Ethiopia has had little experience with elections. Several powerless parliaments were chosen over the decades, with few voters and minimal consequences. When the Derg fell and the Ethiopian People’s Revolutionary Democratic Front (EPRDF) was consolidating its power, the Oromo Liberation Front (OLF) realized that the invitation they got to participate in government and an election was intended to co-opt them, not to share power with them. The Oromos — the biggest ethnic group in Ethiopia — turned it down and and withdrew to the political margin where they have usually been. The government-created Oromo People’s Democratic Organization (OPDO) remained their sole voice, such as it is, in the EPRDF.

Prime Minister Meles Zenawi remains the only leader the EPRDF, the ruling party, has had since before they took over in 1991. The Tigre People’s Liberation Front (TPLF) created and still controls the EPRDF. Although there are non-Tigreans in the power structure, even in senior positions, the TPLF dominates the party and Meles controls the TPLF.

How to square this with elections? The answer is simple: you can’t. By definition, elections are intended to distribute power according to ballot results. In Ethiopia — not alone in this — being voted out is not an acceptable election result. It will not be allowed to happen.

In 2005, Ethiopia was recovering from war and drought. It had successfully broken its promise and dodged the postwar border decision from The Hague. All four guarantors of the agreement (the UN, US, EU and AU) looked the other way. There had been several good harvests, foreign aid was pouring in and coffee prices were recovering.

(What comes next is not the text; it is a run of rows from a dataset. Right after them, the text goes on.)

-- ==== Sys2Proof/Safety.lean ====
section
/-! DEFINITION. The terms in which claims are made: runs of commands, the invariant of the engine, what of a state is
specified, and the hash as a function of its inputs. -/

namespace Sys2Proof.Machine

/-! ### Runs -/

/-- Commands executed one after another (20_memory.md R60), ending at the first fault or refusal. -/
def execAll : List Instr → State → Host.Outcome State Fault Refusal
  | [], s => .next s
  | i :: is, s => andThen (exec i s) (execAll is)

/-- Commands as one producer's bytes on the stream. -/
def streamOf (producer : Nat) (is : List Instr) : List StreamByte := tagged producer (is.flatMap encode)

/-- The bytes of the stream that the engine has not executed: those the parser holds, then those it has not taken. -/
def State.arrived (s : State) : List StreamByte := parserBytes s.parser ++ s.cmdIn

/-- UPDATE commands that carry byte sequences. -/
def updates (chunks : List (List Byte)) : List Instr := chunks.map (.update .byteSequence)

/-! ### The invariant -/

/-- The byte counter of a state. -/
def State.counter (s : State) : Nat := counterValue s.t0 s.t1

/-- The valid prefix of BUF (10_state.md R22, R35). -/
def State.buffered (s : State) : List Byte := s.buf.toList.take s.blen.val

/-- The parser holds less than a whole command, from one producer (10_state.md R30). -/
def ParserInv (p : Parser) : Prop :=
  oneProducer (parserBytes p) = true ∧
  match p with
  | .header received => received.length < 4
  | .payload head received =>
    head.length = 4 ∧ 4 + received.length < frameLength (plainBytes head)

/-- While absorbing (10_state.md R35, R26): no flag is set, T counts whole blocks, BUF is empty only if nothing was absorbed, and
DLEN is legal. -/
def AbsorbingInv (s : State) : Prop :=
  s.f0 = noFlag ∧ s.f1 = noFlag ∧ s.counter % 64 = 0 ∧ (s.blen.val = 0 → s.counter = 0) ∧ 1 ≤ s.dlen.val

/-- Once finished (10_state.md R36, R26): the last-block flag is set, BUF is padded with zeros, RESULT holds the digest, T ends where
BUF does, and DLEN is legal. -/
def FinishedInv (s : State) : Prop :=
  s.f0 = lastBlockFlag ∧ s.f1 = noFlag ∧ (∀ i : Fin 64, s.blen.val ≤ i.val → s.buf[i] = 0) ∧
  (∀ j : Fin 32, j.val < s.dlen.val → s.result[j] = (chainBytes s.chain)[j]) ∧
  s.counter % 64 = s.blen.val % 64 ∧ (s.blen.val = 0 → s.counter = 0) ∧ 1 ≤ s.dlen.val

/-- The invariant between commands (10_state.md R35, R36). In phase UNCONFIGURED the registers are unconstrained (R38). -/
def State.Inv (s : State) : Prop :=
  ParserInv s.parser ∧
  match s.phase with
  | .unconfigured => True
  | .absorbing => AbsorbingInv s
  | .finished => FinishedInv s

/-! ### What of a state is specified -/

/-- The two states agree on the specified part of the hash state of an instance: every register but the bytes of BUF past BLEN
(10_state.md R37) and RESULT. -/
def SameHash (s t : State) : Prop :=
  s.chain = t.chain ∧ s.blen = t.blen ∧ s.buffered = t.buffered ∧ s.t0 = t.t0 ∧ s.t1 = t.t1 ∧
  s.f0 = t.f0 ∧ s.f1 = t.f1 ∧ s.dlen = t.dlen

/-- The two states agree on all that the spec specifies (10_state.md R27, R37, R38): PHASE, the streams and the parser always, the
hash state once an instance exists, the digest bytes once it is finished. They may differ in every register before the first
CONFIG, in BUF past BLEN, and in RESULT. The model's own counter is the same in both, so that both draw the same free values (DESIGN CHOICE,
log 20). -/
def SpecifiedAlike (s t : State) : Prop :=
  s.phase = t.phase ∧ s.parser = t.parser ∧ s.cmdIn = t.cmdIn ∧ s.pos = t.pos ∧ s.out = t.out ∧ s.freeIx = t.freeIx ∧
  (s.phase ≠ .unconfigured → SameHash s t) ∧ (s.phase = .finished → digestBytes s = digestBytes t)

/-- Both stop alike, or both go on to states that agree on all that is specified. -/
def OutcomesAlike : Host.Outcome State Fault Refusal → Host.Outcome State Fault Refusal → Prop
  | .next s, .next t => SpecifiedAlike s t
  | .fault r, .fault q => r = q
  | .refused r, .refused q => r = q
  | _, _ => False

/-! ### The hash as a function -/

/-- Every byte an instance absorbs: the key block, if there is a key, then the message (00_scope.md R16; 40_config.md R111, R116). -/
def absorbedBytes (key message : List Byte) : List Byte :=
  if key = [] then message else key ++ List.replicate (64 - key.length) 0 ++ message

/-- Low and high word of a byte count. -/
@[irreducible] def countLow (n : Nat) : Word := BitVec.ofNat 32 n
@[irreducible] def countHigh (n : Nat) : Word := BitVec.ofNat 32 (n / 2 ^ 32)

/-- CHAIN after every block but the last has been compressed, with the byte count and the bytes held back (42_update.md R164, R166,
R168): while more than 64 bytes remain, one block of 64 is compressed with no flag. -/
def chainOfBlocks : Nat → Vector Word 8 → Nat → List Byte → Vector Word 8 × Nat × List Byte
  | 0, h, t, bytes => (h, t, bytes)
  | fuel + 1, h, t, bytes =>
    if bytes.length > 64 then
      chainOfBlocks fuel (compress h (blockOf bytes) (countLow (t + 64)) (countHigh (t + 64)) noFlag noFlag) (t + 64)
        (bytes.drop 64)
    else (h, t, bytes)

/-- The digest of a message, as a function of the configuration and the message alone (43_digest.md R203): the last 0 to 64 bytes
are compressed with the last-block flag and the total byte count, and the digest is the first DL bytes of BYTES_LE(CHAIN). -/
def digestOf (dl : BitVec 8) (key : List Byte) (salt pers : Option (List Byte)) (message : List Byte) : List Byte :=
  let bytes := absorbedBytes key message
  let r := chainOfBlocks bytes.length (initChain dl key salt pers) 0 bytes
  let h := compress r.1 (blockOf r.2.2) (countLow bytes.length) (countHigh bytes.length) lastBlockFlag noFlag
  (chainBytes h).toList.take dl.toNat

/-- The operands of a CONFIG that succeeds (40_config.md R101 to R105). -/
def ConfigLegal (dl : BitVec 8) (key : List Byte) (salt pers : Option (List Byte)) (uf : Bool) : Prop :=
  1 ≤ dl.toNat ∧ dl.toNat ≤ 32 ∧ key.length ≤ 32 ∧ (∀ b ∈ salt, b.length = 8) ∧ (∀ b ∈ pers, b.length = 8) ∧ uf = false

/-- Which errors of the source apply to a CONFIG (40_config.md R101 to R105). -/
def ConfigErrorApplies (e : Status) (dl : BitVec 8) (key : List Byte) (salt pers : Option (List Byte)) (uf : Bool) : Prop :=
  match e with
  | .invalidDigestLength => dl.toNat < 1 ∨ dl.toNat > 32
  | .invalidKeyLength => key.length > 32
  | .invalidSaltLength => ∃ b, salt = some b ∧ b.length ≠ 8
  | .invalidPersonalizationLength => ∃ b, pers = some b ∧ b.length ≠ 8
  | .unexpectedConfigField => uf = true
  | _ => False

/-- Which errors of the source apply to an UPDATE of an instance (42_update.md R161). -/
def UpdateErrorApplies (e : Status) (et : ElementType) (phase : Phase) : Prop :=
  match e with
  | .invalidInputType => et ≠ .byteSequence
  | .updateAfterFinalize => phase = .finished
  | _ => False

/-- Four bytes read as a little-endian number (20_memory.md R51 to R53), by its value. -/
def littleEndian (b0 b1 b2 b3 : Byte) : Nat :=
  b0.toNat + 2 ^ 8 * b1.toNat + 2 ^ 16 * b2.toNat + 2 ^ 24 * b3.toNat

/-- Word `k` of an optional salt or personalization, and 0 when there is none (40_config.md R109, R110). -/
def optionalWord (bytes : Option (List Byte)) (k : Nat) : Word :=
  match bytes with
  | none => 0
  | some b =>
    BitVec.ofNat 32
      (littleEndian (b.getD (4 * k) 0) (b.getD (4 * k + 1) 0) (b.getD (4 * k + 2) 0) (b.getD (4 * k + 3) 0))

/-- How many blocks an UPDATE of `len` bytes compresses when BUF holds `blen` bytes (42_update.md R163, R164). -/
def blocksCompressed (blen len : Nat) : Nat := if len > 64 - blen then 1 + (len - (64 - blen) - 1) / 64 else 0

end Sys2Proof.Machine
end

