theorem digest_phase_of_absorbing {s t : State} (hphase : s.phase = .absorbing) (h : exec .digest s = .next t) :
    t.phase = .finished := by
  obtain ⟨hp, -⟩ | ⟨hp, -⟩ | ⟨-, hrun⟩ := execDigest_cases s
  · simp [hphase] at hp
  · simp [hphase] at hp
  · obtain ⟨u, hu, h⟩ := (andThen_eq_next _ _).1 (hrun.symm.trans h)
    obtain rfl := Host.Outcome.next.inj h
    exact (State.emit_phase ..).trans (finalize_phase hu)

/-- Settles O42: the writers are read off the effect of a command, and a step without a command has none. -/
theorem onlyThreeEventsWritePhase : Obligations.OnlyThreeEventsWritePhase := by
  refine ⟨⟨rfl, rfl, rfl, ?_⟩, fun _ => rfl, fun _ _ _ => exec_phase, ?_, fun _ _ => digest_phase_of_absorbing,
    fun _ _ => step_phase_of_no_command⟩
  · intro p
    cases p <;> decide
  · intro dl key salt pers uf s t legal h
    obtain rfl := Host.Outcome.next.inj ((execConfig_of_legal legal s).symm.trans h)
    rfl

/-- Settles O43: UPDATE has UpdateAfterFinalize among its errors, and DIGEST emits the cached digest. -/
theorem finishedChangesOnlyByConfig : Obligations.FinishedChangesOnlyByConfig := by
  intro i s hphase hi
  cases i with
  | config dl key salt pers uf => exact absurd rfl (hi dl key salt pers uf)
  | update et data =>
    obtain ⟨hp, -⟩ | ⟨-, e, others, -, hrun⟩ | ⟨hp, -⟩ := execUpdate_cases et data s
    · simp [hphase] at hp
    · obtain ⟨n, hn⟩ := raiseOneOf_eq e others s
      exact ⟨_, n, hrun.trans hn⟩
    · simp [hphase] at hp
  | digest =>
    obtain ⟨hp, -⟩ | ⟨-, hrun⟩ | ⟨hp, -⟩ := execDigest_cases s
    · simp [hphase] at hp
    · exact ⟨_, s.freeIx, hrun⟩
    · simp [hphase] at hp

end Sys2Proof.Machine
end

section
/-!
PROOFS. The invariant of 10_state.md R26, R30, R35 and R36: it holds at reset, and each effect of a command and each outcome of the
fetch keeps it.
-/

namespace Sys2Proof.Machine

/-! ### The parser -/

/-- The length of a command depends on its four header bytes alone. -/
theorem frameLength_take_four (bytes : List Byte) (h : 4 ≤ bytes.length) : frameLength (bytes.take 4) = frameLength bytes := by
  obtain ⟨hlt, -⟩ | ⟨w, after, rfl⟩ := bytes_cases bytes
  · omega
  · rw [List.take_left' (bytesLE_length w), frameLength_bytesLE, ← List.append_nil (bytesLE w), frameLength_bytesLE]

/-- A parser that holds all bytes of one producer's incomplete command meets the parser's invariant. -/
theorem parserInv_parserHolding {l : List StreamByte} (hone : oneProducer l = true)
    (hlen : l.length < frameLength (plainBytes l)) : ParserInv (parserHolding l) := by
  refine ⟨by rwa [parserBytes_parserHolding], ?_⟩
  rw [parserHolding]
  split
  next hp =>
    split at hp
    · obtain rfl := Parser.header.inj hp; assumption
    · cases hp
  next hp =>
    split at hp
    · cases hp
    · obtain ⟨rfl, rfl⟩ := Parser.payload.inj hp
      have htake : plainBytes (l.take 4) = (plainBytes l).take 4 := by simp [plainBytes]
      rw [htake, frameLength_take_four _ (by rw [plainBytes_length]; omega)]
      simp only [List.length_take, List.length_drop]
      omega

theorem parserInv_idle : ParserInv (.header []) := ⟨rfl, by decide⟩

/-- What a waiting fetch leaves in the parser meets the parser's invariant. -/
theorem parserInv_of_fetch_wait {l : List StreamByte} {held : Parser} (h : fetch l = .wait held) : ParserInv held := by
  obtain ⟨-, hf⟩ | ⟨hone, ⟨hlen, hf⟩ | ⟨-, ⟨_, _, -, hf⟩ | ⟨_, _, -, hf⟩⟩⟩ := fetch_cases l <;> rw [hf] at h
  · cases h
  · obtain rfl := Fetched.wait.inj h
    rw [List.take_of_length_le hlen.le] at hone
    exact parserInv_parserHolding hone hlen
  · cases h
  · cases h

/-! ### The registers -/

/-- The invariant speaks of the parser and the hash registers: responses, stream, position and draw number are free. -/
theorem State.Inv.withStreams {s : State} (h : s.Inv) {p : Parser} (hp : ParserInv p) (cmd : List StreamByte) (pos : Nat)
    (out : List Byte) (n : Nat) : State.Inv { s with parser := p, cmdIn := cmd, pos := pos, out := out, freeIx := n } :=
  ⟨hp, h.2⟩

theorem State.Inv.emit {s : State} (h : s.Inv) (bytes : List Byte) : (s.emit bytes).Inv := h.withStreams h.1 _ _ _ _

theorem State.Inv.absorbing {s : State} (h : s.Inv) (hphase : s.phase = .absorbing) : AbsorbingInv s := by
  have hreg := h.2
  rwa [hphase] at hreg

theorem AbsorbingInv.inv {s : State} (h : AbsorbingInv s) (hp : ParserInv s.parser) (hphase : s.phase = .absorbing) : s.Inv := by
  refine ⟨hp, ?_⟩
  rwa [hphase]

theorem FinishedInv.inv {s : State} (h : FinishedInv s) (hp : ParserInv s.parser) (hphase : s.phase = .finished) : s.Inv := by
  refine ⟨hp, ?_⟩
  rwa [hphase]

/-- CONFIG starts with no flag, no byte counted and a legal DLEN. -/
theorem startInstance_absorbingInv {dl : BitVec 8} {key : List Byte} {salt pers : Option (List Byte)} {uf : Bool}
    (legal : ConfigLegal dl key salt pers uf) (s : State) : AbsorbingInv (s.startInstance dl key salt pers) := by
  obtain ⟨hlow, hhigh, -⟩ := legal
  have hcounter : (s.startInstance dl key salt pers).counter = 0 := by simp [State.counter, counterValue]
  have hdlen : (Fin.ofNat 33 dl.toNat).val = dl.toNat := by rw [Fin.val_ofNat, Nat.mod_eq_of_lt (by omega)]
  refine ⟨rfl, rfl, by rw [hcounter], fun _ => hcounter, ?_⟩
  rwa [State.startInstance_dlen, hdlen]
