-- ==== Sys2Proof/Tests/Slice0.lean ====
section
/-! SUPPORT. The model's own tests. Every expected value is taken from spec/95_test_vectors.md (named in the docstring)
or worked out by hand from the rule named; and one witness per statement that has hypotheses. -/

namespace Sys2Proof.Tests

open Sys2Proof Sys2Proof.Machine

/-! ## Helpers -/

/-- What a word does to a state; a state the model stops on stays as it is (none of these tests stops). -/
def after (w : Word) (s : State) : State :=
  match present w s with
  | .next t => t
  | .fault _ => s
  | .refused _ => s

/-- The response word to one word. -/
def response (w : Word) (s : State) : Option Word := (after w s).responses.getLast?

/-- T0 with four taps, for the vectors V-RB-1 and V-RB-2. -/
def t4 : Params := { Params.t0 with nTaps := 4, coef := [0, 0, 0, 0] }

/-- T0 with one delay slot, for V-DLY-3. -/
def d1 : Params := { Params.t0 with d := 1 }

/-- T0 with one tap of value -1.0, for V-FIR-3. -/
def minusOne : Params := { Params.t0 with nTaps := 1, coef := [-32768] }

/-- T0 with coefficients whose magnitudes sum to 32767, the bound of R267. -/
def bounded : Params := { Params.t0 with coef := [8192, 16384, -8191] }

/-- Armed in a mode, idle. -/
def armed (m : Mode) : State := { State.resetOf .t0 with en := true, mode := m }

/-- Armed in a mode, with an invocation open. -/
def serving (m : Mode) : State := { armed m with busy := true }

/-! ## Well-formedness: an ill-formed term for each check, and the last value each check takes -/

theorem test_wf_cfgwr_address : (Instr.cfgwr 256 0).wf = false ∧ (Instr.cfgwr 255 0).wf = true := by decide

theorem test_wf_cfgrd_address : (Instr.cfgrd 256).wf = false ∧ (Instr.cfgrd 255).wf = true := by decide

theorem test_wf_view_offset :
    (Instr.rbView .firL .oldestFirst 1048576).wf = false ∧ (Instr.rbView .firL .oldestFirst 1048575).wf = true := by
  decide

/-! ## Valid tuples (R6, R7) -/

theorem test_params_t0 : Params.t0.valid = true ∧ bounded.valid = true := by decide

theorem test_params_taps : { Params.t0 with nTaps := 0, coef := [] }.tapsOk = false ∧
    { Params.t0 with nTaps := 4 }.tapsOk = false := by decide

/-- C10: 44000 is valid, 44100 and 22050 are not. -/
theorem test_params_fs : { Params.t0 with fs := 44000 }.fsOk = true ∧ { Params.t0 with fs := 44100 }.fsOk = false ∧
    { Params.t0 with fs := 22050 }.fsOk = false ∧ { Params.t0 with fs := 4000 }.fsOk = false := by decide

theorem test_params_delay : { Params.t0 with d := 0 }.delayOk = false ∧ d1.delayOk = true := by decide

theorem test_params_attenuation : { Params.t0 with attNum := 8 }.attOk = false ∧
    { Params.t0 with attNum := 0 }.attOk = false ∧ { Params.t0 with attShift := 16 }.attOk = false := by decide

theorem test_params_tone : { Params.t0 with toneLen := 7 }.toneOk = false := by decide

theorem test_params_lines : { Params.t0 with lineTx := 256 }.linesOk = false := by decide

/-! ## Decoding: one word per operation, its fields written out bit by bit from R71, R72, R78 -/

theorem test_decode_nop : decode 0b00000000000000000000000000000000 = .ok .nop := by decide

theorem test_decode_sreset : decode 0b00000001000000000000000000000000 = .ok .sreset := by decide

/-- `CFGWR 5, 0x8001`. -/
theorem test_decode_cfgwr : decode 0b00000010000001011000000000000001 = .ok (.cfgwr 5 0x8001) := by decide

/-- `CFGRD 128`. -/
theorem test_decode_cfgrd : decode 0b00000011100000000000000000000000 = .ok (.cfgrd 128) := by decide

/-- `RB.PUSH 2, -32768` (V-RB-4: `10808000`). -/
theorem test_decode_rbPush : decode 0b00010000100000001000000000000000 = .ok (.rbPush .dlyL (-32768)) := by decide

/-- `RB.VIEW 3, N, 0x80001`. -/
theorem test_decode_rbView : decode 0b00010001111010000000000000000001 = .ok (.rbView .dlyR .newestFirst 0x80001) := by
  decide

/-- `FIR.STEP R, -1000` (V-FIR-6: `2001FC18`). -/
theorem test_decode_firStep : decode 0b00100000000000011111110000011000 = .ok (.firStep .right (-1000)) := by decide

/-- `DLY.STEP L, 1000` (V-DLY-1: `300003E8`). -/
theorem test_decode_dlyStep : decode 0b00110000000000000000001111101000 = .ok (.dlyStep .left 1000) := by decide

/-- `PASS.STEP R, -100` (V-PASS-1: `4001FF9C`). -/
theorem test_decode_passStep : decode 0b01000000000000011111111110011100 = .ok (.passStep .right (-100)) := by decide

/-- `TONE.STEP R` (V-TONE-1: `41010000`). -/
theorem test_decode_toneStep : decode 0b01000001000000010000000000000000 = .ok (.toneStep .right) := by decide

theorem test_decode_chAdv : decode 0b01010000000000000000000000000000 = .ok .chAdv := by decide

theorem test_decode_evt : decode 0b01100000000000000000000000000000 = .ok .evt := by decide

/-- `RUN 1, 0, 1000` (V-RUN-2: `610203E8`). -/
theorem test_decode_run : decode 0b01100001000000100000001111101000 = .ok (.run true false 1000) := by decide

/-- V-HOST-3: unassigned opcodes, by name. -/
theorem test_decode_unassigned : [0x70000000, 0x04000000, 0x12000000, 0x21000000, 0x62000000, 0xFFFFFFFF].all
    (fun w => decode w == .error .unassignedOpcode) = true := by decide

/-- V-HOST-1, V-HOST-2, V-RB-5, V-FIR-8, V-TONE-1, V-CH-1, V-HOST-3: reserved bits set, by name. -/
theorem test_decode_reserved : [0x00000001, 0x03000001, 0x10010005, 0x11100000, 0x20020001, 0x41000001, 0x50000001,
    0x61040000].all (fun w => decode w == .error .reservedBitSet) = true := by decide

/-- The host's numbering: one 32-bit word, bits above it zero. -/
theorem test_decode_table_word : decodeTableWord 32 0x61030064 = some (.run true true 100) ∧
    decodeTableWord 32 0x70000000 = none := by decide

/-! ## The assembler (R81, R82) -/

/-- R80's example, and lines of V-RB-4, P4, V-TONE-1 and V-HOST-2 with their words; a blank line and a comment. -/
theorem test_assemble : assembleProgram ["RB.PUSH 0, -100", "RB.VIEW 2, N, 0 ; newest", "RUN 0, 1, 777", "",
    "; nothing", "CFGRD CNT_RXMISS", "TONE.STEP R", "CFGWR 1, 0xFFFF"] =
    some [0x1000FF9C, 0x11A00000, 0x61010309, 0x03040000, 0x41010000, 0x0201FFFF] := by decide

/-- Operands out of range, a pattern written in decimal, a channel by number, and a missing operand. -/
theorem test_assemble_range : ["FIR.STEP L, 32768", "DLY.STEP L, -32769", "RB.VIEW 0, O, 0x100000", "PASS.STEP 1, 5",
    "CFGWR STATUS, 0", "RUN 1, 1", "HALT"].all (fun l => assembleLine l == none) = true := by decide

/-- `0xFFFF` is the pattern of -1. -/
theorem test_assemble_pattern : assembleLine "FIR.STEP R, 0xFFFF" = some [.firStep .right (-1)] := by decide

/-- P1 to P5: `ARM PASS`, `DISARM FIR`, `ARM DELAY`, `DISARM TONE`, `HANDLE 100`, and a Frame of X7. -/
theorem test_pseudo : assembleProgram ["ARM PASS", "DISARM FIR", "ARM DELAY", "DISARM TONE", "HANDLE 100",
    "FRAME 100, -100"] = some [0x02000001, 0x02000002, 0x02000005, 0x02000006, 0x60000000, 0x61030064, 0x60000000,
      0x61030064, 0x60000000, 0x6103FF9C] := by decide

/-! ## Values (section 2.1) -/

/-- V-Q15. -/
theorem test_q15mul : q15mul 8192 100 = 25 ∧ q15mul 8192 (-1) = -1 ∧ q15mul 16384 (-3) = -2 ∧
    q15mul 8192 32767 = 8191 ∧ q15mul (-32768) 32767 = -32767 ∧ q15mul (-32768) (-32768) = 32768 ∧
    q15mul 32767 (-1) = -1 := by decide

/-- V-ATT. -/
theorem test_att : att .t0 2 = 0 ∧ att .t0 375 = 140 ∧ att .t0 32767 = 12287 ∧ att .t0 (-2) = -1 ∧
    att .t0 (-3) = -2 ∧ att .t0 (-32768) = -12288 := by decide

/-- V-WRAP. -/
theorem test_wrap16 : wrap16 32768 = -32768 ∧ wrap16 45054 = -20482 ∧ wrap16 98298 = 32762 ∧
    wrap16 (-32769) = 32767 ∧ u16 (-100) = 0xFF9C := by decide

/-! ## One step of each operation -/

/-- V-HOST-1. -/
theorem test_nop : response 0x00000000 .reset = some 0x80000000 := by decide

/-- V-HOST-1: `NOP` with a reserved bit. -/
theorem test_nop_reserved : response 0x00000001 .reset = some 0 ∧ (after 0x00000001 .reset).illop = true := by decide

/-- V-RUN-4: a reset inside an invocation; no `T_CLEAR`. -/
theorem test_sreset : (let t := after 0x01000000 (serving .delay)
    (t.busy, t.en, t.mode, t.trace, t.transportUnknown)) = (false, false, .passthrough, [], true) := by decide

/-- V-HOST-2: `CFGWR CTRL, 1` while armed in mode 3 sets `LOCKED` and leaves the mode. -/
theorem test_cfgwr_locked : (let t := after 0x02000001 (armed .tone)
    (t.mode, t.en, t.locked, t.responses)) = (.tone, true, true, [0x80000000]) := by decide

/-- V-HOST-2: `CFGWR CTRL, 8` (reserved bit 3) and `CFGWR 1, 0xFFFF` (read-only). -/
theorem test_cfgwr_illegal : response 0x02000008 .reset = some 0 ∧ (after 0x0201FFFF .reset).illop = true := by decide

/-- P4 step 8: `LOCKED`, `BUSY`. -/
theorem test_cfgrd_status : response 0x03010000 { serving .fir with locked := true } = some 0x8000000A := by decide

/-- V-HOST-2 (`CTRL` 7) and V-HOST-3 (`CFGRD 9`). -/
theorem test_cfgrd_ctrl : response 0x03000000 (armed .tone) = some 0x80000007 ∧
    response 0x03090000 .reset = some 0 := by decide

/-- V-RB-1 row 5: the fifth push evicts 10. -/
theorem test_rbPush_evicts :
    (let s := { State.resetOf t4 with fir := ⟨⟨[(0, 10), (1, 20), (2, 30), (3, 40)], 0, 4⟩, .empty⟩ }
    let t := after 0x10000032 s
    (t.responses, t.fir.left)) = ([0x8001000A], ⟨[(0, 50), (1, 20), (2, 30), (3, 40)], 1, 4⟩) := by decide

/-- V-RB-4: `RB.PUSH 2, -32768` on an empty delay line. -/
theorem test_rbPush_none : (let t := after 0x10808000 .reset
    (t.responses, t.dly.left)) = ([0x80000000], ⟨[(0, -32768)], 1, 1⟩) := by decide

/-- V-RB-2: after pushes 10, 20, 30 into four slots, the views of both orders. -/
theorem test_rbView : (let s := { State.resetOf t4 with fir := ⟨⟨[(0, 10), (1, 20), (2, 30)], 3, 3⟩, .empty⟩ }
    [response 0x11000000 s, response 0x11000003 s, response 0x11200000 s, response 0x11200003 s]) =
      [some 0x80000000, some 0x8000001E, some 0x8000001E, some 0x80000000] := by decide

/-- V-HOST-4: the lock is tested before the offset; V-RB-1 row 13: disarmed, the offset is rejected. -/
theorem test_rbView_order : (let t := after 0x11000004 (armed .fir)
    (t.illop, t.locked)) = (false, true) ∧ (let t := after 0x11000003 State.reset
    (t.illop, t.locked)) = (true, false) := by decide

/-- V-FIR-1 row 4: history 400, -300, 200; input -1 answers 124. -/
theorem test_firStep : response 0x2000FFFF
    { State.reset with fir := ⟨⟨[(0, 400), (1, 200), (2, -300)], 1, 3⟩, .empty⟩ } = some 0x8000007C := by decide

/-- V-FIR-3: the corner -1 times -1. -/
theorem test_firStep_corner : response 0x20008000 (State.resetOf minusOne) = some 0x80008000 := by decide

/-- V-DLY-3: the second 32767 wraps, and the line holds the output. -/
theorem test_dlyStep : (let s := { State.resetOf d1 with dly := ⟨⟨[(0, 32767)], 0, 1⟩, .empty⟩ }
    let t := after 0x30007FFF s
    (t.responses, t.dly.left)) = ([0x8000AFFE], ⟨[(0, -20482)], 0, 1⟩) := by decide

/-- V-DLY-4: the residue -1 of the Right line. -/
theorem test_dlyStep_residue : response 0x30010000
    { State.reset with dly := ⟨.empty, ⟨[(0, -1)], 0, 3⟩⟩ } = some 0x8000FFFF := by decide

/-- V-PASS-1. -/
theorem test_passStep : response 0x4001FF9C .reset = some 0x8000FF9C := by decide
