-- ==== Sys2Proof/Machine/Step.lean ====
section
/-! DEFINITION. One step of the machine as the host runs it: hand the oldest input to the block's step and put what it answers in
place (spec/30_encoding.md R70, 20_memory.md R54 and R57). -/

namespace Sys2Proof.Machine

/-- Hand the oldest input to the block's step, with the parameters and the queues, and put its queues and responses in place. With
no input the block is idle and holds its state (10_state.md R36; log entry 4). A configuration outside its ranges is refused (log
entry 6). -/
def step (s : State) : Host.Outcome State Fault Refusal :=
  if s.cfg.legal then
    match s.inputs with
    | []        => .next s
    | x :: rest =>
      match blockStep s.cfg x s.toQueues with
      | .next r    => .next (s.accept rest r)
      | .fault r   => .fault r
      | .refused r => .refused r
  else .refused .illFormedConfig

/-- The command of an opcode-table word handed over as the next one to take (log entries 8 and 9). -/
def State.withFetchWord (s : State) (nbits w : Nat) : State :=
  s.setInputs (.command (commandOfBits nbits w) :: s.inputs)

end Sys2Proof.Machine
end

A few small parties emerged to contest the election. Several of them combined to present a meaningful challenge. Badly misreading the public mood, the overconfident EPRDF allowed unprecedented public debate on the all-important broadcast media. The public was riveted by the broadcasts and voter registration surged. An opposition rally in Addis Ababa just before election day drew a crowd some estimated at close to a million! Even if inflated, it was a huge and peaceful assembly. The government’s counter-rally gathered a respectable but smaller crowd.

On election day so many voters lined up that some polling stations were forced to stay open well past midnight. Some estimated that an unheard of 90% of registered voters actually turned out. Why did they show up in such numbers? What where they thinking? In a country without a democratic tradition, with low rates of education and literacy, why were so many people willing to stand in line for hours to vote…a concept many probably didn’t fully understand? And what happened to those emotions?

Many voted against the government. The EPRDF lost the entire City Council in Addis Ababa and was badly beaten in parliamentary races in many urban areas, where the results became known quickly. In a panic, the government barred election observers (including the Carter Center) as the majority of the ballots — Ethiopia is 80%+ rural — were counted. The opposition, without evidence, claimed it had won. The government, also without evidence, claimed it had won. To no one’s surprise, the government won big.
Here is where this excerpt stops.